The new federal policy imposes work-related conditions on Medicaid eligibility that apply to individuals enrolled through the expansion program. Many of those who will be affected already face significant socioeconomic challenges and a disproportionate disease burden, raising concerns that coverage losses would exacerbate health issues for those most in need. Although these requirements are often framed as initiatives to promote self-sufficiency and reduce dependence on public assistance, they mandate that beneficiaries engage in a specified number of work hours, job training, or other qualifying activities to maintain their Medicaid coverage. Yet the majority of Medicaid enrollees already work,4 and the new policy introduces additional administrative burdens and overhead costs. Furthermore, the retractions will interrupt chronic care for many, potentially leading to more severe and costly health outcomes. Onerous reporting processes and administrative hurdles risk disenrollment even for those meeting work requirements or qualifying for exemptions. These challenges are compounded for enrollees with limited digital literacy, unstable work schedules, or difficulty navigating bureaucratic systems.5
Prior attempts at implementing work requirements in Arkansas and New Hampshire have proven to be counterproductive. In Arkansas, 25% of Medicaid enrollees lost coverage within the first six months. Of those, 89% remained unenrolled after a year, often citing confusion over reporting rules and difficulties accessing the online portal.6 Similarly, New Hampshire suspended work requirements when it became apparent that thousands of individuals were at risk of losing coverage due to reporting bureaucracy.7 These examples highlight the potential for rapid, widespread disenrollment with lasting health repercussions.

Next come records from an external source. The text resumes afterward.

/-- Settles O27: the first XOR leaves KEY and equal lengths, so the second transforms the first's result. -/
theorem xorDataTwiceGivesBackTheData : Obligations.XorDataTwiceGivesBackTheData := by
  intro s t u hi h hfirst hsecond
  have ⟨hfits, heq⟩ := h
  obtain ⟨hk, hd⟩ := xor_operands_length hi h
  obtain ⟨hit, hmax, herr, hval, hlen, hothers⟩ := xorInto_leaves (a := .data) hi h hfirst
  obtain ⟨hkey, hklen⟩ := hothers .key (by decide)
  have hready : t.XorReady := ⟨by rw [← len_key, hklen, hmax]; exact hfits, hklen.trans hlen.symm⟩
  obtain ⟨-, -, herr', hval', hlen', hothers'⟩ := xorInto_leaves (a := .data) hit hready hsecond
  obtain ⟨hkey', hklen'⟩ := hothers' .key (by decide)
  have hkval : t.val .key = s.val .key := by rw [State.val, hkey, hklen, ← State.val]
  refine ⟨herr, herr', ?_, ?_, hkey'.trans hkey, hklen'.trans hklen⟩
  · rw [hval', hkval, hval, transform_transform (hk.trans hd.symm)]
  · calc u.dlen = t.klen := hlen'
      _ = s.klen := hklen
      _ = s.dlen := heq

end Sys2Proof.Machine

/-! Errors and idleness (60_exceptions.md): what each recorded code says of its cause, what a failing command leaves
alone, and the engine's turn with nothing pending. -/

namespace Sys2Proof.Machine

/-! ### the causes of the error codes (R160) -/

/-- R160's table: what it takes, with the word `w` executed in `s`, for a completion to record a code and its EINFO. -/
inductive ErrorCause (w : Word) (s : State) : ErrCode → Word → Prop
  | none {i : Instr} (legal : decode w = .cmd i) : ErrorCause w s .none 0#32
  | illegalCmd {why : IllegalReason} (illegal : decode w = .illegal why w) : ErrorCause w s .illegalCmd w
  | bufferTooLong {a : Buf} (long : s.maxBits < (s.len a).toNat) : ErrorCause w s .lenRange (lenId a)
  | textTooLong (long : s.maxChars < s.tlen.toNat) : ErrorCause w s .lenRange textId
  | lengthMismatch {a : Buf} (xor : decode w = .cmd (Instr.xorInto a)) (differ : s.klen ≠ s.dlen) :
      ErrorCause w s .lengthMismatch 0#32
  | codeRange {a : Buf} {j : Word} (enc : decode w = .cmd (Instr.encodeInto a)) (below : j.toNat < s.tlen.toNat)
      (above : 255 < (s.text.getD j.toNat 0#32).toNat) (least : ∀ i < j.toNat, (s.text.getD i 0#32).toNat ≤ 255) :
      ErrorCause w s .codeRange j

/-- An index of the operand text above 255 is the least one of TEXT below TLEN (R122). -/
theorem text_above255_of_firstAbove255 {s : State} {j : Nat} (h : firstAbove255 s.textVal = some j) :
    j < s.tlen.toNat ∧ 255 < (s.text.getD j 0#32).toNat ∧ ∀ i < j, (s.text.getD i 0#32).toNat ≤ 255 := by
  obtain ⟨hlen, habove, hleast⟩ := firstAbove255_eq_some.mp h
  have hj : j < s.tlen.toNat := by
    rw [State.textVal, List.length_take] at hlen
    exact hlen.trans_le (Nat.min_le_left _ _)
  refine ⟨hj, textVal_getD s hj ▸ habove, fun i hi => ?_⟩
  exact textVal_getD s (hi.trans hj) ▸ hleast i hi

theorem encodeOutcome_cause {w : Word} {a : Buf} (hd : decode w = .cmd (Instr.encodeInto a)) (s : State) :
    ErrorCause w s (complete (encodeOutcome a s) s).err (complete (encodeOutcome a s) s).einfo := by
  rcases encodeOutcome_cases a s with ⟨hlong, e⟩ | ⟨j, -, hfirst, e⟩ | ⟨-, e⟩
  all_goals rw [e]
  · exact .textTooLong hlong
  · obtain ⟨hj, habove, hleast⟩ := text_above255_of_firstAbove255 hfirst
    have hinfo : (BitVec.ofNat 32 j).toNat = j := Nat.mod_eq_of_lt (hj.trans s.tlen.isLt)
    rw [← hinfo] at hj habove hleast
    exact .codeRange hd hj habove hleast
  · exact .none hd

theorem decodeOutcome_cause {w : Word} {a : Buf} (hd : decode w = .cmd (Instr.decodeFrom a)) (s : State) :
    ErrorCause w s (complete (decodeOutcome a s) s).err (complete (decodeOutcome a s) s).einfo := by
  rcases decodeOutcome_cases a s with ⟨hlong, e⟩ | ⟨-, e⟩
  all_goals rw [e]
  · exact .bufferTooLong hlong
  · exact .none hd

theorem xorOutcome_cause {w : Word} {a : Buf} (hd : decode w = .cmd (Instr.xorInto a)) (s : State) :
    ErrorCause w s (complete (xorOutcome a s) s).err (complete (xorOutcome a s) s).einfo := by
  rcases xorOutcome_cases a s with ⟨hlong, e⟩ | ⟨-, hlong, e⟩ | ⟨-, -, hne, e⟩ | ⟨-, e⟩
  all_goals rw [e]
  · exact .bufferTooLong (a := .key) hlong
  · exact .bufferTooLong (a := .data) hlong
  · exact .lengthMismatch hd hne
  · exact .none hd

/-- What a completion records has its cause in R160's table, by the operation of the word. -/
theorem execWord_cause {w : Word} {s t : State} (h : execWord w s = .next t) : ErrorCause w s t.err t.einfo := by
  rw [execWord_eq] at h
  cases h
  rcases outcomeOf_cases w s with ⟨hd, e⟩ | ⟨a, hd, e⟩ | ⟨a, hd, e⟩ | ⟨a, hd, e⟩ | ⟨why, hill, e⟩
  all_goals rw [e]
  · exact .none hd
  · exact encodeOutcome_cause hd s
  · exact decodeOutcome_cause hd s
  · exact xorOutcome_cause hd s
  · exact .illegalCmd hill

/-- Settles O29: the rows of R160's table, of which each speaks of one code. -/
theorem errorCodesSayWhatRaisedThem : Obligations.ErrorCodesSayWhatRaisedThem := by
  intro w s t hexec
  have cause := execWord_cause hexec
  generalize t.err = code, t.einfo = info at cause
  cases cause with
  | none legal => exact ⟨fun _ => ⟨rfl, _, legal⟩, nofun, nofun, nofun, nofun⟩
  | illegalCmd illegal =>
    refine ⟨nofun, fun _ => ⟨rfl, fun ⟨i, legal⟩ => ?_⟩, nofun, nofun, nofun⟩
    exact nomatch illegal.symm.trans legal
  | @bufferTooLong a long =>
    refine ⟨nofun, nofun, fun _ => ?_, nofun, nofun⟩
    cases a with
    | key => exact .inl ⟨rfl, long⟩
    | data => exact .inr (.inl ⟨rfl, long⟩)
    | res => exact .inr (.inr (.inl ⟨rfl, long⟩))
  | textTooLong long => exact ⟨nofun, nofun, fun _ => .inr (.inr (.inr ⟨rfl, long⟩)), nofun, nofun⟩
  | lengthMismatch xor differ => exact ⟨nofun, nofun, nofun, fun _ => ⟨rfl, differ, _, xor⟩, nofun⟩
  | codeRange enc below above least =>
    exact ⟨nofun, nofun, nofun, nofun, fun _ => ⟨⟨_, enc⟩, below, above, least⟩⟩

/-! ### precise errors (R166) -/

/-- Only a success writes operands, and a success records no error. -/
theorem complete_sameOperands_of_err {o : CmdOutcome} {s : State} (h : (complete o s).err ≠ .none) :
    SameOperands s (complete o s) := by
  cases o with
  | ok w b => exact absurd rfl h
  | error c i => exact raiseError_sameOperands c i s

/-- Settles O30: every execution is a completion, whatever its outcome. -/
theorem aFailingCommandWritesNoOperand : Obligations.AFailingCommandWritesNoOperand := by
  intro w s t hexec
  rw [execWord_eq] at hexec
  cases hexec
  obtain ⟨hpend, hdone⟩ := complete_done (outcomeOf w s) s
  exact ⟨hpend, hdone, complete_frame _ s, complete_sameOperands_of_err⟩

/-! ### the idle engine (R175, R103) -/

theorem engineTurn_idle {s : State} (hp : s.pend = false) : engineTurn s = .next s := by
  rw [engineTurn, hp]
  rfl

/-- Settles O9: the step is the engine's turn on the state with that turn taken. -/
theorem idleEngineTurnChangesNothing : Obligations.IdleEngineTurnChangesNothing := by
  intro s ts hturns hp
  rw [step, nextTurn_cons s _ _ hturns]
  exact engineTurn_idle hp

end Sys2Proof.Machine

/-! Reset and hazards (70_reset_and_hazards.md): the host's accesses while BUSY = 1, what reset leaves, and a run that is
over. -/

namespace Sys2Proof.Machine

/-! ### reads of operands while BUSY = 1 (R57, R185) -/

/-- The four length registers stand at 0x0020 to 0x002F: three by the buffers' numbers, and TLEN (R52). -/
theorem lengthRegister_of_range {addr : Addr} (h : 0x0020 ≤ addr.toNat ∧ addr.toNat ≤ 0x002F) :
    (∃ a, addr.toNat / 4 * 4 = regOffset (lenReg a)) ∨ addr.toNat / 4 * 4 = regOffset .tlen := by
  have word : addr.toNat / 4 * 4 = 0x0020 ∨ addr.toNat / 4 * 4 = 0x0024 ∨ addr.toNat / 4 * 4 = 0x0028 ∨
      addr.toNat / 4 * 4 = 0x002C := by omega
  rcases word with h | h | h | h
  · exact .inl ⟨.key, h⟩
  · exact .inl ⟨.data, h⟩
  · exact .inl ⟨.res, h⟩
  · exact .inr h

/-- The windows of the three buffers are the 4 KiB from 0x1000, from 0x2000 and from 0x3000 (R53). -/
theorem bufferWindow_of_range {addr : Addr} (h : 0x1000 ≤ addr.toNat ∧ addr.toNat ≤ 0x3FFF) :
    ∃ a, addr.toNat / 4 * 4 = windowBase a + 4 * (addr.toNat % 0x1000 / 4) := by
  have window : addr.toNat / 0x1000 = 1 ∨ addr.toNat / 0x1000 = 2 ∨ addr.toNat / 0x1000 = 3 := by omega
  rcases window with h | h | h
  · exact ⟨.key, by simp only [windowBase, bufNumber]; omega⟩
  · exact ⟨.data, by simp only [windowBase, bufNumber]; omega⟩
  · exact ⟨.res, by simp only [windowBase, bufNumber]; omega⟩

theorem hostRead_lengthRegister (s : State) {addr : Addr} (h : 0x0020 ≤ addr.toNat ∧ addr.toNat ≤ 0x002F) :
    ∃ v, hostRead addr s = readOperand v s := by
  rcases lengthRegister_of_range h with ⟨a, ha⟩ | ht
  · refine ⟨s.len a, ?_⟩
    rw [hostRead, place_reg s (lenReg a) ha]
    cases a <;> rfl
  · refine ⟨s.tlen, ?_⟩
    rw [hostRead, place_reg s .tlen ht]

theorem hostRead_bufferWindow {s : State} (hm : s.maxBits ≤ 8192) {addr : Addr}
    (h : 0x1000 ≤ addr.toNat ∧ addr.toNat ≤ 0x3FFF) (hw : addr.toNat % 0x1000 / 4 < s.maxWords) :
    ∃ v, hostRead addr s = readOperand v s := by
  obtain ⟨a, ha⟩ := bufferWindow_of_range h
  exact ⟨_, hostRead_window (place_window hm hw ha)⟩

theorem hostRead_textWindow {s : State} (hm : s.maxBits ≤ 8192) {addr : Addr}
    (h : 0x4000 ≤ addr.toNat ∧ addr.toNat ≤ 0x4FFF) (hj : addr.toNat % 0x1000 / 4 < s.maxChars) :
    ∃ v, hostRead addr s = readOperand v s := by
  have word : addr.toNat / 4 * 4 = textBase + 4 * (addr.toNat % 0x1000 / 4) := by
    simp only [textBase]
    omega
  exact ⟨_, hostRead_text (place_text hm hj word)⟩

/-- Settles O42: at each of the three kinds of address the read is of an operand, whatever its word. -/
theorem busyOperandReadsDrawAFreshWord : Obligations.BusyOperandReadsDrawAFreshWord := by
  intro s addr hs hp haddr
  obtain ⟨⟨-, hm, -⟩, -⟩ := hs
  have operand : ∃ v, hostRead addr s = readOperand v s := by
    rcases haddr with h | ⟨hlo, hhi, hw⟩ | ⟨hlo, hhi, hj⟩
    · exact hostRead_lengthRegister s h
    · exact hostRead_bufferWindow hm ⟨hlo, hhi⟩ hw
    · exact hostRead_textWindow hm ⟨hlo, hhi⟩ hj
  obtain ⟨v, e⟩ := operand
  rw [e, readOperand_busy v hp]

/-! ### writes while BUSY = 1 (R102, R184) -/

/-- Settles O32: the host's write of any target meets a busy block. -/
theorem aWriteWhileBusyIsDropped : Obligations.AWriteWhileBusyIsDropped := by
  intro s ts target v rest hturns hp hh
  rw [step_of_wr (.inl hturns) hh, hostWrite_busy (s := { s with turns := ts, host := rest }) _ v hp]

/-! ### reset (R180, R37) -/

theorem bitAt_resetBits (s : State) (a : Buf) {p : Nat} (hp : p < s.maxBits) :
    bitAt (resetBits s a) p = Config.resetBit s.draws (bufNumber a) p := by
  have hin : p < (resetBits s a).length := by simpa [resetBits] using hp
  rw [bitAt_of_lt hin]
  simp [resetBits]

theorem resetBlock_text_getD (s : State) {j : Nat} (hj : j < s.maxChars) :
    (resetBlock s).text.getD j 0#32 = Config.resetText s.draws j := by
  simp [List.getD_eq_getElem?_getD, hj]

@[simp] theorem resetBlock_status (s : State) : (resetBlock s).status = 0#32 := by
  rw [State.status, resetBlock_err, resetBlock_hzd, resetBlock_trail, resetBlock_done, resetBlock_pend]
  rfl

/-- Settles O53: the step is `resetBlock` on the state with the turn taken, whose fields are known one by one. -/
theorem resetClearsTheBlock : Obligations.ResetClearsTheBlock := by
  intro s ts hturns
  have bit : ∀ (a : Buf), ∀ p < s.maxBits,
      bitAt (resetBits { s with turns := ts } a) p = Config.resetBit s.draws (bufNumber a) p :=
    fun a _ hp => bitAt_resetBits { s with turns := ts } a hp
  exact ⟨_, step_of_reset hturns, rfl, rfl, rfl, rfl, resetBlock_status _, rfl, rfl, rfl, resetBlock_wf _,
    fun p hp => ⟨bit .key p hp, bit .data p hp, bit .res p hp⟩,
    fun _ hj => resetBlock_text_getD { s with turns := ts } hj, rfl, rfl, rfl⟩

/-! ### a run that is over (R190, R175) -/

theorem hostTurn_of_no_statement {s : State} (h : s.host = []) : hostTurn s = s := by rw [hostTurn, h]

/-- With no statement left and nothing pending, the host's turn and the engine's are both idle. -/
theorem step_of_runOver {s : State} (h : s.RunOver) (hno : (nextTurn s).1 ≠ .reset) :
    ∃ ts, step s = .next { s with turns := ts } := by
  obtain ⟨hh, hp⟩ := h
  obtain ⟨ts, hts⟩ := nextTurn_state s
  refine ⟨ts, ?_⟩
  rcases step_cases s with ⟨-, e⟩ | ⟨-, hbusy, -⟩ | ⟨-, -, e⟩ | ⟨hreset, -⟩
  · rw [e, hts, hostTurn_of_no_statement (s := { s with turns := ts }) hh]
  · exact absurd hbusy (by simp [hp])
  · rw [e, hts]
  · exact absurd hreset hno

/-- Settles O49: the step's only change is the list of turns. -/
theorem aFinishedRunStaysFinished : Obligations.AFinishedRunStaysFinished := by
  intro s t hover hno ht
  obtain ⟨ts, e⟩ := step_of_runOver hover hno
  rw [e] at ht
  cases ht
  rfl

end Sys2Proof.Machine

While earlier evaluations have examined the economic and employment effects of Medicaid work requirements, the public health consequences remain insufficiently understood. In this study, we estimate the national and state-level mortality consequences of Medicaid disenrollment under work requirements. Our analysis incorporates state-level variation in administrative capacity to identify individuals eligible for automatic exemptions and to support manual reporting or exemption processes, offering a granular view of how implementation differences may influence health outcomes under the new federal mandate. In addition to estimating excess deaths, we quantify the additional burden of uncontrolled chronic conditions—including diabetes, hypertension, and high cholesterol—that would result from loss of insurance coverage triggered specifically by Medicaid work requirements nationally.
Methods
We estimated the national and state-level mortality impacts, as well as national-level morbidity impacts, of Medicaid disenrollment resulting from the implementation of federal work requirements using an extension of our previously developed modeling framework.8 Coverage loss at the national level was modeled using three empirically grounded scenarios. The first scenario used the Congressional Budget Office (CBO) estimate of 4.8 million individuals losing Medicaid coverage under increased administrative barriers.9 We assumed a steady-state enrollment loss consistent with the CBO’s 2034 projection, reflecting full policy implementation. The second and third scenarios were based on Urban Institute projections informed by observed disenrollment patterns in Arkansas (5.5 million) and New Hampshire (6.3 million), two states that briefly implemented work requirements.10 These Urban Institute estimates account for automatic exemption of all enrollees who qualify based on existing data sources—such as indicators of caregiving status, Supplemental Nutrition Assistance Program (SNAP) participation, or earnings consistent with regular employment—as well as varying levels of non-compliance among individuals required to report or seek an exemption (72% in Arkansas, 82% in New Hampshire).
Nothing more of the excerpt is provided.